------ SUPPLIED MATERIAL ------
/-- 60_exceptions R151 (0) to (3): halted before ILLEGAL, which the word alone decides, before UNINIT, before DIVZERO and
PARSE. INVARIANT and ALLOC, the last two, are in the statements of each command. -/
def Obligations.ErrorOrder : Prop :=
  ∀ (w : CommandWord) (s : State), s.Inv →
    (s.halted = true → issueCommand w s = .next s) ∧
    (s.Running → IllegalWord w → issueCommand w s = .next (s.raise .illegal)) ∧
    (s.Running → ∀ i : Instr, decode w = .ok i →
      ((∃ r ∈ i.sources, ¬ s.Valid r) → issueCommand w s = .next (s.raise .uninit)) ∧
      ((∀ r ∈ i.sources, s.Valid r) →
        (∀ rd ra rb, i = .div rd ra rb → s.value rb = 0 → issueCommand w s = .next (s.raise .divzero)) ∧
        (∀ rd rr ra rb, i = .divrem rd rr ra rb → s.value rb = 0 → issueCommand w s = .next (s.raise .divzero)) ∧
        (∀ rd, i = .fromdec rd → (∀ text x, s.HoldsText text → text.length ≤ s.cfg.tmax → ¬ Denotes text x) →
          issueCommand w s = .next (s.raise .parse))))

/-- 60_exceptions R147, R155: where a command leaves an error code, it has changed nothing but STATUS. -/
def Obligations.ErrorsArePrecise : Prop :=
  ∀ (i : Instr) (s t : State), exec i s = .next t → errField t.status ≠ 0#4 →
    t = { s with status := t.status }

/-- 70_reset_and_hazards R169, 20_memory R42: every command completes, in one step, in every state. -/
def Obligations.EveryCommandCompletes : Prop := ∀ (i : Instr) (s : State), ∃ t, exec i s = .next t

/-! ## Numbers and parameters -/

/-- R6: the chunk length for each digit width, and that `10^D` fits in one digit and `10^(D+1)` does not. -/
def Obligations.ChunkLength : Prop :=
  ∀ c : Config, ((c.W = 32 ∧ c.D = 9) ∨ (c.W = 16 ∧ c.D = 4)) ∧ 10 ^ c.D < c.B ∧ c.B ≤ 10 ^ (c.D + 1)

/-- R66: the canonical Number of an integer exists, is unique, is what `canon` yields, and has `ndig` digits. -/
def Obligations.CanonicalNumber : Prop :=
  ∀ (c : Config) (x : Int),
    (num c.B x).Canonical c.B ∧ (num c.B x).value c.B = x ∧
    (∀ n : Number, n.Canonical c.B → n.value c.B = x → n = num c.B x) ∧
    (∀ n : Number, (∀ d ∈ n.digits, d < c.B) → n.sign.cpl = false → n.value c.B = x → canon n = num c.B x) ∧
    ((num c.B x).sign = .negative ↔ x < 0) ∧
    (num c.B x).size = (if x = 0 then 1 else Nat.log c.B x.natAbs + 1)

/-! ## What each command does -/

/-- R71. -/
def Obligations.FromintCommand : Prop :=
  IssuesAs 0x01#8 0x000FFFFF#32 (fun w => .fromint (rdField w)) ∧
  ∀ (rd : RegId) (s : State), s.Inv → s.Running →
    exec (.fromint rd) s = .next (s.setNum rd (num s.cfg.B (signedPattern s.cfg.IW s.din))).succeed

/-- R73. -/
def Obligations.TointCommand : Prop :=
  IssuesAs 0x03#8 0x00F0FFFF#32 (fun w => .toint (raField w)) ∧
  ∀ (ra : RegId) (s : State), s.Inv → s.Running →
    (s.Valid ra → exec (.toint ra) s = .next (s.setDout (s.value ra % 2 ^ s.cfg.IW).toNat).succeed ∧
      (signedPattern s.cfg.IW (s.value ra % 2 ^ s.cfg.IW).toNat = s.value ra ↔
        -(2 ^ (s.cfg.IW - 1)) ≤ s.value ra ∧ s.value ra < 2 ^ (s.cfg.IW - 1))) ∧
    (¬ s.Valid ra → exec (.toint ra) s = .next (s.raise .uninit))

/-- R75, with the accepted texts and their values of R76 and R77. -/
def Obligations.FromdecCommand : Prop :=
  IssuesAs 0x02#8 0x000FFFFF#32 (fun w => .fromdec (rdField w)) ∧
  ∀ (rd : RegId) (s : State), s.Inv → s.Running →
    (∀ (text : List Byte) (x : Int), s.HoldsText text → text.length ≤ s.cfg.tmax → Denotes text x →
      (s.Fits x → exec (.fromdec rd) s = .next (s.setNum rd (num s.cfg.B x)).succeed) ∧
      (¬ s.Fits x → exec (.fromdec rd) s = .next (s.raise .alloc))) ∧
    ((∀ (text : List Byte) (x : Int), s.HoldsText text → text.length ≤ s.cfg.tmax → ¬ Denotes text x) →
      exec (.fromdec rd) s = .next (s.raise .parse))

/-- R80, with the text of R81. -/
def Obligations.TodecCommand : Prop :=
  IssuesAs 0x04#8 0x00F0FFFF#32 (fun w => .todec (raField w)) ∧
  ∀ (ra : RegId) (s : State), s.Inv → s.Running →
    (s.Valid ra → ∀ text : List Byte, CanonicalText text (s.value ra) →
      (text.length ≤ s.cfg.tmax → ∃ t, exec (.todec ra) s = .next t ∧ t.HoldsText text ∧ t.status = 0#32 ∧
        t = { s with tb := t.tb, tlen := t.tlen, status := t.status } ∧
        ∀ k, text.length ≤ k → t.text k = s.text k) ∧
      (s.cfg.tmax < text.length → exec (.todec ra) s = .next (s.raise .alloc))) ∧
    (¬ s.Valid ra → exec (.todec ra) s = .next (s.raise .uninit))

/-- R70. -/
def Obligations.MovCommand : Prop :=
  IssuesAs 0x05#8 0x0000FFFF#32 (fun w => .mov (rdField w) (raField w)) ∧
  ∀ (rd ra : RegId) (s : State), s.Inv → s.Running →
    (s.Valid ra → exec (.mov rd ra) s = .next (s.setNum rd (s.reg ra).num).succeed) ∧
    (¬ s.Valid ra → exec (.mov rd ra) s = .next (s.raise .uninit))

/-- R93. -/
def Obligations.AddCommand : Prop :=
  IssuesAs 0x10#8 0x00000FFF#32 (fun w => .add (rdField w) (raField w) (rbField w)) ∧
  ∀ (rd ra rb : RegId) (s : State), s.Inv → s.Running →
    (s.Valid ra → s.Valid rb → s.Fits (s.value ra + s.value rb) →
      exec (.add rd ra rb) s = .next (s.setNum rd (num s.cfg.B (s.value ra + s.value rb))).succeed) ∧
    (s.Valid ra → s.Valid rb → ¬ s.Fits (s.value ra + s.value rb) →
      exec (.add rd ra rb) s = .next (s.raise .alloc)) ∧
    (¬ s.Valid ra ∨ ¬ s.Valid rb → exec (.add rd ra rb) s = .next (s.raise .uninit))

/-- R94. -/
def Obligations.SubCommand : Prop :=
  IssuesAs 0x11#8 0x00000FFF#32 (fun w => .sub (rdField w) (raField w) (rbField w)) ∧
  ∀ (rd ra rb : RegId) (s : State), s.Inv → s.Running →
    (s.Valid ra → s.Valid rb → s.Fits (s.value ra - s.value rb) →
      exec (.sub rd ra rb) s = .next (s.setNum rd (num s.cfg.B (s.value ra - s.value rb))).succeed) ∧
    (s.Valid ra → s.Valid rb → ¬ s.Fits (s.value ra - s.value rb) →
      exec (.sub rd ra rb) s = .next (s.raise .alloc)) ∧
    (¬ s.Valid ra ∨ ¬ s.Valid rb → exec (.sub rd ra rb) s = .next (s.raise .uninit))

/-- R100. -/
def Obligations.MulCommand : Prop :=
  IssuesAs 0x12#8 0x00000FFF#32 (fun w => .mul (rdField w) (raField w) (rbField w)) ∧
  ∀ (rd ra rb : RegId) (s : State), s.Inv → s.Running →
    (s.Valid ra → s.Valid rb → s.Fits (s.value ra * s.value rb) →
      exec (.mul rd ra rb) s = .next (s.setNum rd (num s.cfg.B (s.value ra * s.value rb))).succeed) ∧
    (s.Valid ra → s.Valid rb → ¬ s.Fits (s.value ra * s.value rb) →
      exec (.mul rd ra rb) s = .next (s.raise .alloc)) ∧
    (¬ s.Valid ra ∨ ¬ s.Valid rb → exec (.mul rd ra rb) s = .next (s.raise .uninit))

/-- R120, with the quotient of R117 (truncated toward zero). -/
def Obligations.DivCommand : Prop :=
  IssuesAs 0x13#8 0x00000FFF#32 (fun w => .div (rdField w) (raField w) (rbField w)) ∧
  ∀ (rd ra rb : RegId) (s : State), s.Inv → s.Running →
    (s.Valid ra → s.Valid rb → s.value rb ≠ 0 →
      exec (.div rd ra rb) s = .next (s.setNum rd (num s.cfg.B (Int.tdiv (s.value ra) (s.value rb)))).succeed) ∧
    (s.Valid ra → s.Valid rb → s.value rb = 0 → exec (.div rd ra rb) s = .next (s.raise .divzero)) ∧
    (¬ s.Valid ra ∨ ¬ s.Valid rb → exec (.div rd ra rb) s = .next (s.raise .uninit))

/-- R121, with the quotient and the remainder of R117. -/
def Obligations.DivremCommand : Prop :=
  IssuesAs 0x14#8 0x000000FF#32 (fun w => .divrem (rdField w) (rrField w) (raField w) (rbField w)) ∧
  ∀ (rd rr ra rb : RegId) (s : State), s.Inv → s.Running →
    (rd ≠ rr → s.Valid ra → s.Valid rb → s.value rb ≠ 0 →
      exec (.divrem rd rr ra rb) s =
        .next ((s.setNum rd (num s.cfg.B (Int.tdiv (s.value ra) (s.value rb)))).setNum rr
          (num s.cfg.B (Int.tmod (s.value ra) (s.value rb)))).succeed) ∧
    (rd ≠ rr → s.Valid ra → s.Valid rb → s.value rb = 0 →
      exec (.divrem rd rr ra rb) s = .next (s.raise .divzero)) ∧
    (rd ≠ rr → ¬ s.Valid ra ∨ ¬ s.Valid rb → exec (.divrem rd rr ra rb) s = .next (s.raise .uninit)) ∧
    (rd = rr → exec (.divrem rd rr ra rb) s = .next (s.raise .illegal))
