theorem testBit_digit (o : BitOp) (x y k : Nat) : (o.digit x y).testBit k = o.bit (x.testBit k) (y.testBit k) := by
  cases o <;> simp [BitOp.digit, BitOp.bit]

theorem digit_lt (o : BitOp) {W x y : Nat} (hx : x < 2 ^ W) (hy : y < 2 ^ W) : o.digit x y < 2 ^ W := by
  cases o
  · exact Nat.or_lt_two_pow hx hy
  · exact Nat.xor_lt_two_pow hx hy
  · exact Nat.and_lt_two_pow x hy

theorem viewBit_map (o : BitOp) (W : Nat) (na nb : Bool) (ps : List (Nat × Nat)) (k : Nat) :
    viewBit W (o.bit na nb) (ps.map (fun p => o.digit p.1 p.2)) k =
      o.bit (viewBit W na (ps.map Prod.fst) k) (viewBit W nb (ps.map Prod.snd) k) := by
  induction ps generalizing k with
  | nil => rfl
  | cons p ps ih =>
    simp only [List.map_cons, viewBit]
    split
    · exact testBit_digit o _ _ _
    · exact ih _

theorem intBit_negSucc (m k : Nat) : intBit (Int.negSucc m) k = !m.testBit k := by
  unfold intBit
  have e : Int.negSucc m / 2 ^ k = -(((m / 2 ^ k : Nat) : Int) + 1) := by
    rw [Int.negSucc_ediv _ (by positivity)]; rfl
  rw [e, Nat.testBit_eq_decide_div_mod_eq, ← decide_not]
  apply decide_eq_decide.2
  omega

/-- Two integers with the same bits are equal (R131: the bits fix the result). -/
theorem intBit_ext {x y : Int} (h : ∀ k, intBit x k = intBit y k) : x = y := by
  have mixed : ∀ a b : Nat, ¬ ∀ k, intBit (a : Int) k = intBit (Int.negSucc b) k := by
    intro a b hk
    have := hk (a + b)
    rw [intBit_natCast, intBit_negSucc,
      Nat.testBit_lt_two_pow (lt_of_le_of_lt (Nat.le_add_right a b) Nat.lt_two_pow_self),
      Nat.testBit_lt_two_pow (lt_of_le_of_lt (Nat.le_add_left b a) Nat.lt_two_pow_self)] at this
    simp at this
  cases x with
  | ofNat a =>
    cases y with
    | ofNat b =>
      have : a = b := Nat.eq_of_testBit_eq (fun k => by rw [← intBit_natCast, ← intBit_natCast]; exact h k)
      rw [this]
    | negSucc b => exact absurd h (mixed a b)
  | negSucc a =>
    cases y with
    | ofNat b => exact absurd (fun k => (h k).symm) (mixed b a)
    | negSucc b =>
      have : a = b := Nat.eq_of_testBit_eq (fun k => by
        have := h k
        rw [intBit_negSucc, intBit_negSucc] at this
        simpa using this)
      rw [this]

theorem View.op_spec {W : Nat} (o : BitOp) {a b : View} (ha : ∀ d ∈ a.digits, d < 2 ^ W)
    (hb : ∀ d ∈ b.digits, d < 2 ^ W) :
    (∀ k, intBit (cval (2 ^ W) (a.op (2 ^ W) o b).neg (a.op (2 ^ W) o b).digits) k =
        o.bit (intBit (cval (2 ^ W) a.neg a.digits) k) (intBit (cval (2 ^ W) b.neg b.digits) k)) ∧
      ∀ d ∈ (a.op (2 ^ W) o b).digits, d < 2 ^ W := by
  have hB : 0 < 2 ^ W := by positivity
  have hfa : a.fill (2 ^ W) < 2 ^ W := by unfold View.fill; split <;> omega
  have hfb : b.fill (2 ^ W) < 2 ^ W := by unfold View.fill; split <;> omega
  have hd : ∀ d ∈ (a.op (2 ^ W) o b).digits, d < 2 ^ W := by
    intro d hd
    obtain ⟨p, hp, rfl⟩ := List.mem_map.1 hd
    have := aligned_lt ha hb hfa hfb p hp
    exact digit_lt o this.1 this.2
  refine ⟨fun k => ?_, hd⟩
  have ea := cval_resize (2 ^ W) hB a.neg a.digits (max a.digits.length b.digits.length) (le_max_left _ _)
  have eb := cval_resize (2 ^ W) hB b.neg b.digits (max a.digits.length b.digits.length) (le_max_right _ _)
  change cval (2 ^ W) a.neg (resize (a.fill (2 ^ W)) a.digits _) = _ at ea
  change cval (2 ^ W) b.neg (resize (b.fill (2 ^ W)) b.digits _) = _ at eb
  rw [intBit_cval hd, ← ea, ← eb, intBit_cval (resize_lt ha hfa), intBit_cval (resize_lt hb hfb)]
  simp only [View.op]
  rw [viewBit_map, aligned_fst, aligned_snd]

/-- The datapath of OR, XOR and AND computes the integer whose bits are the operator's, and whose sign is the operator of
the signs (R127, R130, R131). -/
theorem canon_bitwise2 {W : Nat} (hW : 1 ≤ W) (o : BitOp) {x y : Number} (hx : x.Canonical (2 ^ W))
    (hy : y.Canonical (2 ^ W)) :
    ∃ z : Int, (∀ k, intBit z k = o.bit (intBit (x.value (2 ^ W)) k) (intBit (y.value (2 ^ W)) k)) ∧
      decide (z < 0) = o.bit (decide (x.value (2 ^ W) < 0)) (decide (y.value (2 ^ W) < 0)) ∧
      canon (bitwise2 (2 ^ W) o x y) = num (2 ^ W) z := by
  have hB : 2 ≤ 2 ^ W := by
    calc 2 = 2 ^ 1 := rfl
      _ ≤ 2 ^ W := Nat.pow_le_pow_right (by omega) hW
  obtain ⟨vx, lx, nx⟩ := toComplement_spec hB hx
  obtain ⟨vy, ly, ny⟩ := toComplement_spec hB hy
  obtain ⟨hbits, hlt⟩ := View.op_spec o lx ly
  obtain ⟨h1, h2, h3⟩ := fromComplement_spec hB hlt
  refine ⟨cval (2 ^ W) ((toComplement (2 ^ W) x).op (2 ^ W) o (toComplement (2 ^ W) y)).neg
      ((toComplement (2 ^ W) x).op (2 ^ W) o (toComplement (2 ^ W) y)).digits, fun k => ?_, ?_, ?_⟩
  · rw [hbits, vx, vy]
  · rw [← vx, ← vy]
    simp only [cval_neg_iff hlt, cval_neg_iff lx, cval_neg_iff ly, Bool.decide_eq_true]
    rfl
  · rw [bitwise2, canon_eq_num hB h2 h3, h1]

/-- "OR with a negative operand is never below that operand", and is negative (R138). -/
theorem or_ge_of_neg {x y z : Int} (hx : x < 0) (h : ∀ k, intBit z k = (intBit x k || intBit y k)) :
    x ≤ z ∧ z < 0 := by
  obtain ⟨m, rfl⟩ := Int.eq_negSucc_of_lt_zero hx
  cases z with
  | ofNat a =>
    have := h (a + m)
    rw [Int.ofNat_eq_natCast, intBit_natCast, intBit_negSucc,
      Nat.testBit_lt_two_pow (lt_of_le_of_lt (Nat.le_add_right a m) Nat.lt_two_pow_self),
      Nat.testBit_lt_two_pow (lt_of_le_of_lt (Nat.le_add_left m a) Nat.lt_two_pow_self)] at this
    simp at this
  | negSucc p =>
    refine ⟨?_, by omega⟩
    have hand : p &&& m = p := Nat.eq_of_testBit_eq (fun k => by
      have := h k
      rw [intBit_negSucc, intBit_negSucc] at this
      rw [Nat.testBit_and]
      cases hp : p.testBit k <;> cases hm : m.testBit k <;> simp_all)
    have := Nat.and_le_right (n := p) (m := m)
    omega

/-- OR of two nonnegative integers below `2^n` is nonnegative and below `2^n`. -/
theorem or_lt_of_nonneg {x y z : Int} {n : Nat} (hx : 0 ≤ x) (hy : 0 ≤ y) (hxn : x < 2 ^ n) (hyn : y < 2 ^ n)
    (h : ∀ k, intBit z k = (intBit x k || intBit y k)) : 0 ≤ z ∧ z < 2 ^ n := by
  obtain ⟨a, rfl⟩ := Int.eq_ofNat_of_zero_le hx
  obtain ⟨b, rfl⟩ := Int.eq_ofNat_of_zero_le hy
  have hz : z = ((a ||| b : Nat) : Int) := intBit_ext (fun k => by
    rw [h, intBit_natCast, intBit_natCast, intBit_natCast, Nat.testBit_or])
  have := Nat.or_lt_two_pow (n := n) (x := a) (y := b) (by exact_mod_cast hxn) (by exact_mod_cast hyn)
  rw [hz]
  exact ⟨by positivity, by exact_mod_cast this⟩

theorem intBit_div (x : Int) (n k : Nat) : intBit (x / 2 ^ n) k = intBit x (n + k) := by
  unfold intBit
  rw [Int.ediv_ediv_of_nonneg (by positivity), ← pow_add]

/-- An integer within `n` bits of two's complement has its sign in every bit from `n` on (R131). -/
theorem intBit_of_range {x : Int} {n : Nat} (h : -(2 ^ n) ≤ x ∧ x < 2 ^ n) (k : Nat) :
    intBit x (n + k) = decide (x < 0) := by
  rw [← intBit_div]
  have hp : (0 : Int) < 2 ^ n := by positivity
  by_cases hx : x < 0
  · have e : x / 2 ^ n = -1 := Int.ediv_eq_neg_one_of_neg_of_le hx (by omega)
    rw [e, intBit_neg_one, decide_eq_true hx]
  · have e : x / 2 ^ n = 0 := Int.ediv_eq_zero_of_lt (by omega) h.2
    rw [e, decide_eq_false hx]
    simpa using intBit_natCast 0 k

/-- Every result of a bitwise operator on integers within `n` bits is within `n` bits (R138). -/
theorem bitOp_range (o : BitOp) {x y z : Int} {n : Nat} (hx : -(2 ^ n) ≤ x ∧ x < 2 ^ n) (hy : -(2 ^ n) ≤ y ∧ y < 2 ^ n)
    (h : ∀ k, intBit z k = o.bit (intBit x k) (intBit y k)) :
    (-(2 ^ n) ≤ z ∧ z < 2 ^ n) ∧ decide (z < 0) = o.bit (decide (x < 0)) (decide (y < 0)) := by
  have hp : (0 : Int) < 2 ^ n := by positivity
  have hz : ∀ k, intBit (z / 2 ^ n) k = o.bit (decide (x < 0)) (decide (y < 0)) := fun k => by
    rw [intBit_div, h, intBit_of_range hx, intBit_of_range hy]
  have hm := Int.emod_add_mul_ediv z (2 ^ n)
  have h0 := Int.emod_nonneg z (ne_of_gt hp)
  have h1 := Int.emod_lt_of_pos z hp
  cases hb : o.bit (decide (x < 0)) (decide (y < 0))
  · have e : z / 2 ^ n = 0 := intBit_ext (fun k => by
      rw [hz, hb]; simpa using (intBit_natCast 0 k).symm)
    rw [e, mul_zero] at hm
    exact ⟨by omega, decide_eq_false (by omega)⟩
  · have e : z / 2 ^ n = -1 := intBit_ext (fun k => by rw [hz, hb, intBit_neg_one])
    rw [e] at hm
    exact ⟨by omega, decide_eq_true (by omega)⟩

end Sys2Proof.Machine
end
------
* [ACTIVITY] Provide the number of lines in the entries that include "within", and no other text.

* [WRITTEN ANSWER] 2